Meinung : Zuwanderung: Überholen, ohne einzuholen

Hans Monath

Womit hat die Union das eigentlich verdient? Gleichsam mit der Lupe hat die politische Öffentlichkeit verfolgt, wie CDU und CSU Schritt für Schritt ein gemeinsames Konzept für die Zuwanderung erarbeiten. Vor lauter Konzentration auf die Unterschiede, auf Nuancen der Wortwahl bei der Vorstellung des Papiers, ging dabei fast die wichtigste Botschaft verloren: Die Union ist einen weiten Weg gegangen.

Während sich Angela Merkel und Edmund Stoiber viele Fragen zum Thema Einwanderung gefallen lassen mussten, steht die Partei des Kanzlers still im Windschatten der Aufmerksamkeit. Wo, bitte, bleiben eigentlich die Vorstellungen der Sozialdemokraten darüber, für welche Menschen die deutschen Grenzen sich öffnen sollen?

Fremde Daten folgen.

-- ==== Sys2Proof/WellFormed.lean ====
section
/-! DEFINITION. Which terms of `Instr` are commands: every field has exactly its width by its type (R64), so the one check left
is that ILLEGAL holds a reserved op value (R61, R65). -/

namespace Sys2Proof

/-- R65: a reserved op value is one whose bit 2 is 1 (`100`, `101`, `110`, `111`). -/
def reservedOp (op : BitVec 3) : Bool := op.msb

/-- A command that some command word stands for. -/
def Instr.wf : Instr → Bool
  | .keygen _ _ => true
  | .encrypt _ _ => true
  | .decrypt _ _ => true
  | .rdkey _ _ => true
  | .illegal op _ _ => reservedOp op

end Sys2Proof
end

Es ist schon seltsam, dass die Mehrheitsfraktion der Regierung sich von der Opposition überholen lässt und noch immer kein eigenes Einwanderungskonzept vorgelegt hat. Was die Arbeitsgruppe ihrer Fraktion gegenwärtig hinter verschlossenen Türen verhandelt, darüber wird wenig bekannt.

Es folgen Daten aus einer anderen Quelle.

-- ==== Sys2Proof/Machine/State.lean ====
section
/-! DEFINITION. The state of one core: the architectural registers (R15 to R19), the sequencing signals (R20, R21), the working
registers (R25), and four fields of the model's own for the command in flight, the host and the free values. The table ROMs are
constants (R15, R51) and stand in Roms.lean; the core has no memory and no program counter (R23, R31). -/

namespace Sys2Proof.Machine

/-- What the host drives on the input pins, as sampled at one rising edge of `clk` (R60, R107, R112). -/
structure Pins where
  /-- `rst` (R107). -/
  rst : Bool
  /-- `cmd_valid` (R112). -/
  cmdValid : Bool
  /-- `cmd_op[2:0]` (R60). -/
  cmdOp : BitVec 3
  /-- `cmd_idx[3:0]` (R60). -/
  cmdIdx : BitVec 4
  /-- `cmd_data[63:0]` (R60). -/
  cmdData : Block
deriving DecidableEq, Repr

/-- What `cmd_valid` was at the last edge, and what the host owes for it (R112): "from the cycle in which it raises `cmd_valid` until
acceptance" it holds the word, and "after acceptance the host may change the inputs freely" (log 21). -/
inductive Offer where
  /-- `cmd_valid` was 0: no word is raised. -/
  | nothing
  /-- The host has raised `cmd_valid`, and the core has not accepted: the word is to be held. -/
  | standing (w : CmdWord)
  /-- `cmd_valid` is 1 since an acceptance without having been raised anew: the inputs are free. -/
  | leftHigh
deriving DecidableEq, Repr

/-- The state of one core at a moment between two rising edges of `clk`. -/
structure State where
  /-- KV, the key-valid flag (R17). -/
  kv : Bool
  /-- KS, the subkey store (R16). -/
  ks : KeyStore
  /-- RSP_STATUS, shown on `rsp_status` (R18). -/
  rspStatus : BitVec 2
  /-- RSP_DATA, shown on `rsp_data` (R19). -/
  rspData : Block
  /-- BUSY (R20). -/
  busy : Bool
  /-- RSP_VALID, shown on `rsp_valid` (R21). -/
  rspValid : Bool
  /-- CMD_OP, captured at acceptance (R25, R112). -/
  cmdOp : BitVec 3
  /-- CMD_IDX, captured at acceptance (R25, R112). -/
  cmdIdx : BitVec 4
  /-- CMD_DATA, captured at acceptance (R25, R112). -/
  cmdData : Block
  /-- C, the left half of the rotation state (R25, R70). -/
  workC : HalfKey
  /-- D, the right half of the rotation state (R25, R70). -/
  workD : HalfKey
  /-- L, the left half of the Half-Block Pair (R25, R77). -/
  workL : Half
  /-- R, the right half of the Half-Block Pair (R25, R77). -/
  workR : Half
  /-- RC, the round counter (R25). -/
  workRC : BitVec 5
  /-- The model's own: how many edges the command in flight still takes, the last one its completion (R113). -/
  latLeft : Nat
  /-- The model's own: whether the host has a word raised that the core has not accepted and that it must hold (R112). -/
  offer : Offer
  /-- The model's own: what the host drives at the coming edges, the next one first; after the last, quiet pins (log 2). -/
  pins : List Pins
  /-- The model's own: how many free values have been drawn (log 5). -/
  draws : Nat
deriving DecidableEq, Repr

/-- The core has no trap and no command that stops it (R99, R120: `Exec` is total), so no fault is raised by anything: there is no
constructor (log 19). -/
inductive Fault
deriving DecidableEq, Repr

/-- Why a step has no meaning in this model. -/
inductive Refusal where
  /-- Raised by an arm of `exec` for a command that has no meaning yet. Safe: the model stops. No arm raises it. -/
  | notModelled (mnemonic : String)
  /-- Raised by a clock edge at which the host has changed or dropped a command it had raised and the core had not accepted:
  R118, "The command then accepted is not defined by this spec", and U4, `refuse`. Unsafe as the spec says it: what is proved is
  proved of hosts that keep the duty (log 8). -/
  | hostBrokeDuty
deriving DecidableEq, Repr

/-- What a command or an edge answers. -/
abbrev Result := Host.Outcome State Fault Refusal

/-- Right after reset (R108): KV, BUSY, RSP_VALID, RSP_STATUS and RSP_DATA at the values the spec gives. The spec leaves KS
(log 3) and the working registers (log 4) unspecified: zero here, a DESIGN CHOICE. The model's own fields: log 18. -/
def State.reset : State where
  kv := false
  ks := Vector.replicate nRounds 0
  rspStatus := 0
  rspData := 0
  busy := false
  rspValid := false
  cmdOp := 0
  cmdIdx := 0
  cmdData := 0
  workC := 0
  workD := 0
  workL := 0
  workR := 0
  workRC := 0
  latLeft := 0
  offer := .nothing
  pins := []
  draws := 0

end Sys2Proof.Machine
end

Natürlich warten in der Einwanderungsdebatte alle auf den Bericht der Süssmuth-Kommission. Es wäre jedoch keine Misstrauenserklärung gegen deren Arbeit, wenn die SPD-Parlamentarier unabhängig davon ihren Willen deutlich machten. Oder würde ein solches Selbstbewusstsein den Konsens-Ansatz des Kanzlers torpedieren?

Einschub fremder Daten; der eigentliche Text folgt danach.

-- ==== Sys2Proof/Machine/Ops.lean ====
section
/-! DEFINITION. The shared operations on the registers: the architectural view, the free values, ending a command with a response
(`respond`, R12), failing a command (`raise`, R12, R96), and the action of a reset edge (R108).

`raise` is this core's way of taking an exception: it has no trap, saves no state, changes no mode and redirects nothing (R99),
so there is no return from one either (R100). -/

namespace Sys2Proof.Machine

/-- The architectural state σ (R15). -/
structure Arch where
  kv : Bool
  ks : KeyStore
  rspStatus : BitVec 2
  rspData : Block
deriving DecidableEq, Repr

/-- The architectural part of a state (R15). -/
def State.arch (s : State) : Arch := { kv := s.kv, ks := s.ks, rspStatus := s.rspStatus, rspData := s.rspData }

/-! Status codes (R93). The code `11` is reserved and never produced. -/

/-- `00` OK. -/
def statusOk : BitVec 2 := 0b00#2
/-- `01` ILLEGAL_OP. -/
def statusIllegalOp : BitVec 2 := 0b01#2
/-- `10` NO_KEY. -/
def statusNoKey : BitVec 2 := 0b10#2

/-- The working registers while a command is in flight: an implementation steps them as it likes (R92), so they hold free values,
RC one from 0 to 16 (R25; log 6). -/
def State.runWorking (s : State) : State :=
  { s with
    workC := Config.freeC s.draws
    workD := Config.freeD s.draws
    workL := Config.freeL s.draws
    workR := Config.freeR s.draws
    workRC := BitVec.ofNat 5 (Config.freeRounds s.draws % 17)
    draws := s.draws + 1 }

/-- The working registers when a command has completed, and after a reset: all unspecified (R25, R108; log 6). -/
def State.forgetWorking (s : State) : State :=
  { s with
    cmdOp := Config.freeCmdOp s.draws
    cmdIdx := Config.freeCmdIdx s.draws
    cmdData := Config.freeCmdData s.draws
    workC := Config.freeC s.draws
    workD := Config.freeD s.draws
    workL := Config.freeL s.draws
    workR := Config.freeR s.draws
    workRC := Config.freeRC s.draws
    draws := s.draws + 1 }

/-- The subkey store after a reset: "may keep old contents or take any value" (R108, U1; log 5). -/
def freeStore (draw : Nat) : KeyStore := Vector.ofFn fun i => Config.freeKS draw i.val

/-- The response registers (R18, R19). -/
def State.setResponse (s : State) (status : BitVec 2) (data : Block) : State :=
  { s with rspStatus := status, rspData := data }

/-- The completion signals (R113): RSP_VALID rises, BUSY falls, nothing is left of the command in flight. -/
def State.signalCompletion (s : State) : State := { s with rspValid := true, busy := false, latLeft := 0 }

/-- The state in which a command ends with a response (R12, R113). -/
def State.answered (s : State) (status : BitVec 2) (data : Block) : State :=
  ((s.setResponse status data).signalCompletion).forgetWorking

/-- `respond(status, data)` (R12): end the command, write the response, signal completion. -/
def respond (status : BitVec 2) (data : Block) (s : State) : Result := .next (s.answered status data)

/-- `raise <Error>()` (R12, R96): the error's code with data 0 and no other change of KV or KS. -/
def raise (code : BitVec 2) (s : State) : Result := respond code 0 s

/-- The action of a reset edge (R108). A command in flight is aborted with no response (R109). -/
def State.resetRegisters (s : State) : State :=
  { s.forgetWorking with
    kv := false
    ks := freeStore s.draws
    busy := false
    rspValid := false
    rspStatus := statusOk
    rspData := 0
    latLeft := 0 }

end Sys2Proof.Machine
end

Der SPD wäre es am liebsten, wenn sie das Thema Einwanderung vor dem Wahljahr vom Tisch hätte - und da sich die Union bewegt hat, stehen die Chancen für eine Einigung nicht schlecht. Seit der Hessenwahl 1999, als Roland Koch mit Unterschriftenlisten Stimmung für Stimmen machte, wissen Koalitionspolitiker, wie verwundbar sie in diesem Punkt sind. Also versucht die SPD in der Einwanderungsdebatte den Ball flach zu halten, wie der Kanzler das nennen würde.

Nur wenige Nachrichten dringen aus der Arbeitsgruppe. SPD-Fraktionsvize Ludwig Stiegler hat zumindest die Grundlinie verraten: Wer nicht gerade in Bangalore zum Hightech-Spezialisten ausgebildet wurde, muss draußen bleiben. Der parlamentarische Geschäftsführer Wilhelm Schmidt sagt frank und frei: Die Vorstellungen seiner Partei sind von denen der Union nicht weit entfernt.

Für die Grünen, die nicht nur eine Minimallösung wollen, sondern den großen Wurf, sind das schlechte Nachrichten. Sie wollen mehr als nur die "Green Card" für Computerspezialisten - etwa die im Koalitionsvertrag vereinbarte Prüfung des Flughafenasyls und die Erleichterung des Familiennachzugs. Aber in einem Klima, in dem die meisten Deutschen mehr Zuwanderer als bisher ablehnen, werden die Strategen im Kanzleramt das Reizthema Asyl kaum anfassen.

Edmund Stoiber hat der SPD nun vorgeworfen, sie nehme die Ängste der Menschen nicht ernst und verbanne die Zuwanderungsdebatte hinter verschlossene Türen. Das ist nur halb richtig. Genau vor den Ängsten der Menschen weicht die SPD ja zurück. Es ist nur so, dass ein idealistisches Selbstbild, das auf SPD-Parteitagen schöne Beschlüsse hervorbringt, offensichtlich zu den eigenen Wählern nicht recht passt. Zwei Auswege gibt es: Man kann die Menschen vom eigenen Idealismus überzeugen. Oder Abschied von den eigenen Vorstellungen nehmen. Ganz still und leise. Da hat Edmund Stoiber wiederum Recht.